** Opening Given data block **
-- ==== Sys2Proof/Decode.lean ====
section
/-! DEFINITION. Words and commands: spec/opcode_table.json gives none of its 425 rows a bit, so no word spells a command of the table; the 32-bit words of
Drover's programs have the formats A, I, M, F and J of R334 and the codes of R335. -/

namespace Sys2Proof

/-- The command that a word spells by the bits of the table. -/
def decodeTableWord (_nbits _w : Nat) : Option Instr := none

/-! ### Instruction words of engines and Croft cores (R334, R335) -/

/-- Bits `hi` to `lo` of an instruction word. -/
def wordBits (w hi lo : Nat) : Nat := w / 2 ^ lo % 2 ^ (hi + 1 - lo)

/-- The register number that starts at bit `lo`. -/
def wordReg (w lo : Nat) : Reg := BitVec.ofNat 5 (wordBits w (lo + 4) lo)

/-- Format F: rd, ra, rb, rc, SPACE, FLAGS. -/
def wordF (w : Nat) : FFields :=
  { rd := wordReg w 21, ra := wordReg w 16, rb := wordReg w 11, rc := wordReg w 6
    space := BitVec.ofNat 2 (wordBits w 5 4), flags := BitVec.ofNat 4 (wordBits w 3 0) }

/-- The register instructions: format A with OP 0, by FUNC. -/
def registerWord (x : ExecUnit) (w : Nat) : Option Instr :=
  let rd := wordReg w 21
  let ra := wordReg w 16
  let rb := wordReg w 11
  let one := fun (i : Instr) => if rb = 0 then some i else none
  if wordBits w 10 6 ≠ 0 then none else
  match wordBits w 5 0 with
  | 0x00 => some (.add x rd ra rb)
  | 0x01 => some (.sub x rd ra rb)
  | 0x02 => some (.and x rd ra rb)
  | 0x03 => some (.or x rd ra rb)
  | 0x04 => some (.xor x rd ra rb)
  | 0x05 => some (.sll x rd ra rb)
  | 0x06 => some (.srl x rd ra rb)
  | 0x07 => some (.sra x rd ra rb)
  | 0x08 => some (.slt x rd ra rb)
  | 0x09 => some (.sltu x rd ra rb)
  | 0x0A => some (.mul x rd ra rb)
  | 0x0B => some (.mulhu x rd ra rb)
  | 0x0C => some (.divu x rd ra rb)
  | 0x0D => some (.remu x rd ra rb)
  | 0x0E => some (.min x rd ra rb)
  | 0x0F => some (.max x rd ra rb)
  | 0x10 => some (.minu x rd ra rb)
  | 0x11 => some (.maxu x rd ra rb)
  | 0x12 => one (.clz x rd ra rb)
  | 0x13 => one (.popc x rd ra rb)
  | 0x14 => one (.bswap x rd ra rb)
  | 0x15 => some (.crc32c x rd ra rb)
  | _ => none

/-- The instructions with an immediate, a local address or a branch offset: formats I, M and J, OP 0x01 to 0x1B and 0x20 to 0x27, and LATOM. -/
def immediateWord (x : ExecUnit) (w : Nat) : Option Instr :=
  let rd := wordReg w 21
  let ra := wordReg w 16
  let imm := BitVec.ofNat 16 (wordBits w 15 0)
  let shift := fun (i : Instr) => if wordBits w 15 6 = 0 then some i else none
  match wordBits w 31 26 with
  | 0x01 => some (.addi x rd ra imm)
  | 0x02 => some (.andi x rd ra imm)
  | 0x03 => some (.ori x rd ra imm)
  | 0x04 => some (.xori x rd ra imm)
  | 0x05 => shift (.slli x rd ra imm)
  | 0x06 => shift (.srli x rd ra imm)
  | 0x07 => shift (.srai x rd ra imm)
  | 0x08 => some (.slti x rd ra imm)
  | 0x09 => some (.sltiu x rd ra imm)
  | 0x0A => some (.lui x rd ra imm)
  | 0x0B => some (.shlori x rd ra imm)
  | 0x10 => some (.ld8 x rd ra imm)
  | 0x11 => some (.ld16 x rd ra imm)
  | 0x12 => some (.ld32 x rd ra imm)
  | 0x13 => some (.ld64 x rd ra imm)
  | 0x14 => some (.lds8 x rd ra imm)
  | 0x15 => some (.lds16 x rd ra imm)
  | 0x16 => some (.lds32 x rd ra imm)
  | 0x18 => some (.st8 x rd ra imm)
  | 0x19 => some (.st16 x rd ra imm)
  | 0x1A => some (.st32 x rd ra imm)
  | 0x1B => some (.st64 x rd ra imm)
  | 0x1D =>
    let func := wordBits w 5 0
    if wordBits w 10 7 = 0 ∧ 1 ≤ func ∧ func ≤ 10 then some (.latom x rd ra (wordReg w 11) (wordBits w 6 6 == 1) (BitVec.ofNat 6 func)) else none
  | 0x20 => some (.beq x rd ra imm)
  | 0x21 => some (.bne x rd ra imm)
  | 0x22 => some (.blt x rd ra imm)
  | 0x23 => some (.bge x rd ra imm)
  | 0x24 => some (.bltu x rd ra imm)
  | 0x25 => some (.bgeu x rd ra imm)
  | 0x26 => some (.jal x rd (BitVec.ofNat 21 (wordBits w 20 0)))
  | 0x27 => some (.jalr x rd ra imm)
  | _ => none

/-- The fabric and system instructions: format F, and format I with OP 0x3C to 0x3F.  The flags of an atomic are its code; a code other than CAS names
g0 as rc (R340); kinds 1 to 3 of MOVE have no source space (R343). -/
def systemWord (x : ExecUnit) (w : Nat) : Option Instr :=
  let rd := wordReg w 21
  let ra := wordReg w 16
  let imm := BitVec.ofNat 16 (wordBits w 15 0)
  let f := wordF w
  let flags := wordBits w 3 0
  let moves := fun (i : Instr) => if flags < 8 ∧ flags % 4 ≠ 3 then some i else none
  let atomic := fun (i : Instr) => if 1 ≤ flags ∧ flags ≤ 10 ∧ (flags = 6 ∨ wordBits w 10 6 = 0) then some i else none
  match wordBits w 31 26 with
  | 0x30 => moves (.frd x f)
  | 0x31 => moves (.fwr x f)
  | 0x32 => atomic (.fatom32 x f)
  | 0x33 => atomic (.fatom64 x f)
  | 0x34 =>
    if 4 ≤ flags ∧ flags % 4 ≠ 0 then none else
    match flags / 4 with
    | 0 => some (.moveCopy x f)
    | 1 => some (.moveFill x f)
    | 2 => some (.moveZero x f)
    | _ => some (.moveLocal x f)
  | 0x35 => some (.fwaith x f)
  | 0x36 => some (.fpoll x f)
  | 0x37 => some (.ffence x f)
  | 0x38 => some (.leave x f)
  | 0x3C => if wordBits w 15 12 = 0 then some (.csrr x rd ra imm) else none
  | 0x3D => some (.csrw x rd ra imm)
  | 0x3E => some (.wait x rd ra imm)
  | 0x3F => match wordBits w 15 0 with
    | 0x0000 => some (.halt x)
    | 0x0001 => some (.trap x)
    | 0x0002 => some (.yield x)
    | 0x0100 => some (.eret x)
    | _ => none
  | _ => none

/-- The instruction that a word at a unit's PC spells; none where an OP, FUNC, SYS code or field value is not listed (R335).  The numbers of control
registers are not judged here: which exist depends on the unit (R337). -/
def engineWord (x : ExecUnit) (w : Nat) : Option Instr :=
  if wordBits w 31 26 = 0 then registerWord x w
  else if wordBits w 31 26 < 0x30 then immediateWord x w
  else systemWord x w

end Sys2Proof
end

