-- ==== Sys2Proof/Machine/Util.lean ====
section
/-! DEFINITION. Octet strings, bit fields and sparse tables: the helpers that every chapter of the model uses. -/

namespace Sys2Proof.Machine

/-- The `n` low octets of `v`, least significant first (R5). -/
def leBytes : Nat → Nat → List Byte
  | 0, _ => []
  | n + 1, v => BitVec.ofNat 8 v :: leBytes n (v / 256)

/-- The number that a little-endian octet string spells (R5). -/
def leNat : List Byte → Nat
  | [] => 0
  | b :: r => b.toNat + 256 * leNat r

/-- The `n` low octets of `v`, most significant first: fields of an external standard (R5). -/
def beBytes (n v : Nat) : List Byte := (leBytes n v).reverse

/-- The number that a big-endian octet string spells. -/
def beNat (l : List Byte) : Nat := leNat l.reverse

/-- Bits [hi:lo] of a number (R6 writes bit ranges so). -/
def bits (v hi lo : Nat) : Nat := (v / 2 ^ lo) % 2 ^ (hi + 1 - lo)

/-- Bit `n` of a number. -/
def bit (v n : Nat) : Bool := v / 2 ^ n % 2 == 1

/-- `v` with bit `n` set or cleared. -/
def putBit (v n : Nat) (b : Bool) : Nat :=
  if bit v n = b then v else if b then v + 2 ^ n else v - 2 ^ n

/-- `v` with bits [hi:lo] replaced by the low bits of `x`. -/
def putBits (v hi lo x : Nat) : Nat :=
  v - bits v hi lo * 2 ^ lo + x % 2 ^ (hi + 1 - lo) * 2 ^ lo

/-- A Boolean as the number 0 or 1 (R9). -/
def b2n (b : Bool) : Nat := if b then 1 else 0

/-- The value of a two's-complement number of `n` bits (R9). -/
def sint (n v : Nat) : Int := if v % 2 ^ n < 2 ^ (n - 1) then (v % 2 ^ n : Nat) else (v % 2 ^ n : Nat) - (2 ^ n : Nat)

/-- The two's-complement form of an integer in `n` bits (R9). -/
def ofInt (n : Nat) (i : Int) : Nat := (i % (2 ^ n : Nat)).toNat

/-- Division rounded up. -/
def ceilDiv (a b : Nat) : Nat := (a + b - 1) / b

/-- `n` octets of zero. -/
def zeros (n : Nat) : List Byte := List.replicate n 0

/-- `l` cut or padded with zero octets to the length `n`. -/
def fit (n : Nat) (l : List Byte) : List Byte := l.take n ++ zeros (n - l.length)

/-- `len` octets of `l` from `off`. -/
def slice (l : List Byte) (off len : Nat) : List Byte := (l.drop off).take len

/-- The little-endian field of `len` octets at `off` (R5). -/
def field (l : List Byte) (off len : Nat) : Nat := leNat (slice l off len)

/-- `l` with the octets from `off` on replaced by `d`; the length of `l` stays. -/
def patch (l : List Byte) (off : Nat) (d : List Byte) : List Byte :=
  (l.take off ++ d ++ l.drop (off + d.length)).take l.length

/-- Bit `n` of an octet string, bit 0 being the least significant of the first octet (R108, R265, R270). -/
def strBit (l : List Byte) (n : Nat) : Bool := bit ((l.getD (n / 8) 0).toNat) (n % 8)

/-- `l` with bit `n` set or cleared. -/
def putStrBit (l : List Byte) (n : Nat) (b : Bool) : List Byte :=
  l.set (n / 8) (BitVec.ofNat 8 (putBit ((l.getD (n / 8) 0).toNat) (n % 8) b))

/-- The numbers of the set bits of an octet string. -/
def strBits (l : List Byte) : List Nat := (List.range (8 * l.length)).filter (strBit l)

/-- The numbers below `n` of the set bits of a number. -/
def setBits (n v : Nat) : List Nat := (List.range n).filter (bit v)

/-- The number of set bits below `n`. -/
def popCount (n v : Nat) : Nat := (setBits n v).length

/-! ### Sparse tables: strictly rising keys, and no entry that equals what an unlisted key reads as -/

/-- The value of a key: the listed one, else the default. -/
def Sparse.get {α : Type} (d : Nat → α) : List (Nat × α) → Nat → α
  | [], k => d k
  | e :: r, k => if e.1 = k then e.2 else Sparse.get d r k

/-- The table with `k` listed with the value `v`, the keys rising. -/
def Sparse.insert {α : Type} (k : Nat) (v : α) : List (Nat × α) → List (Nat × α)
  | [] => [(k, v)]
  | e :: r => if e.1 < k then e :: Sparse.insert k v r else if e.1 = k then (k, v) :: r else (k, v) :: e :: r

/-- The table without the key `k`. -/
def Sparse.erase {α : Type} (k : Nat) (m : List (Nat × α)) : List (Nat × α) := m.filter (fun e => !(e.1 == k))

/-- The table in which `k` reads `v`. -/
def Sparse.set {α : Type} [DecidableEq α] (d : Nat → α) (m : List (Nat × α)) (k : Nat) (v : α) : List (Nat × α) :=
  if v = d k then Sparse.erase k m else Sparse.insert k v m

/-- The canonical form: the keys rise strictly and no listed value is the default of its key. -/
def Sparse.wf {α : Type} [DecidableEq α] (d : Nat → α) : List (Nat × α) → Bool
  | [] => true
  | [e] => !decide (e.2 = d e.1)
  | e :: f :: r => !decide (e.2 = d e.1) && decide (e.1 < f.1) && Sparse.wf d (f :: r)

/-- The first element of a list that satisfies `p`, with its position. -/
def findAt {α : Type} (p : α → Bool) : List α → Nat → Option (Nat × α)
  | [], _ => none
  | x :: r, i => if p x then some (i, x) else findAt p r (i + 1)

/-- The first of `0 … n-1`, taken in rotating order from `start`, that satisfies `p` (R27). -/
def rotFind (p : Nat → Bool) (n start : Nat) : Option Nat :=
  ((List.range n).map (fun i => (start + i) % n)).find? p

/-- `x` saturated at `n` bits. -/
def sat (n x : Nat) : Nat := min x (2 ^ n - 1)

/-- Repeat an operation at most `n` times while it answers a new state. -/
def iter {α : Type} (f : α → Option α) : Nat → α → α
  | 0, a => a
  | n + 1, a => match f a with
    | none => a
    | some b => iter f n b

/-- `x` put in its place in a list that rises by `key`; after those of equal key. -/
def insertBy {α : Type} (key : α → Nat) (x : α) : List α → List α
  | [] => [x]
  | y :: r => if key x < key y then x :: y :: r else y :: insertBy key x r

/-- A list in rising order of `key`, the order of equals kept. -/
def sortBy {α : Type} (key : α → Nat) (l : List α) : List α := l.foldl (fun acc x => insertBy key x acc) []

/-! ### Check codes -/

/-- One octet step of a reflected CRC of `n` bits. -/
def crcByte (poly : Nat) : Nat → Nat → Nat
  | 0, c => c
  | k + 1, c => crcByte poly k (if c % 2 = 1 then (c / 2).xor poly else c / 2)

/-- CRC-32C of an octet string (R73, R105, R457): reflected polynomial 0x82F63B78, initial value and final inversion
0xFFFFFFFF. -/
def crc32c (l : List Byte) : Nat :=
  (l.foldl (fun c b => crcByte 0x82F63B78 8 (c.xor b.toNat)) 0xFFFFFFFF).xor 0xFFFFFFFF

end Sys2Proof.Machine
end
** Closing Given data block **
▸ **Goal of the exercise**
Among the entries above, say how many lines hold the word "setBits". No other words belong in the answer.

▸ **Response**
2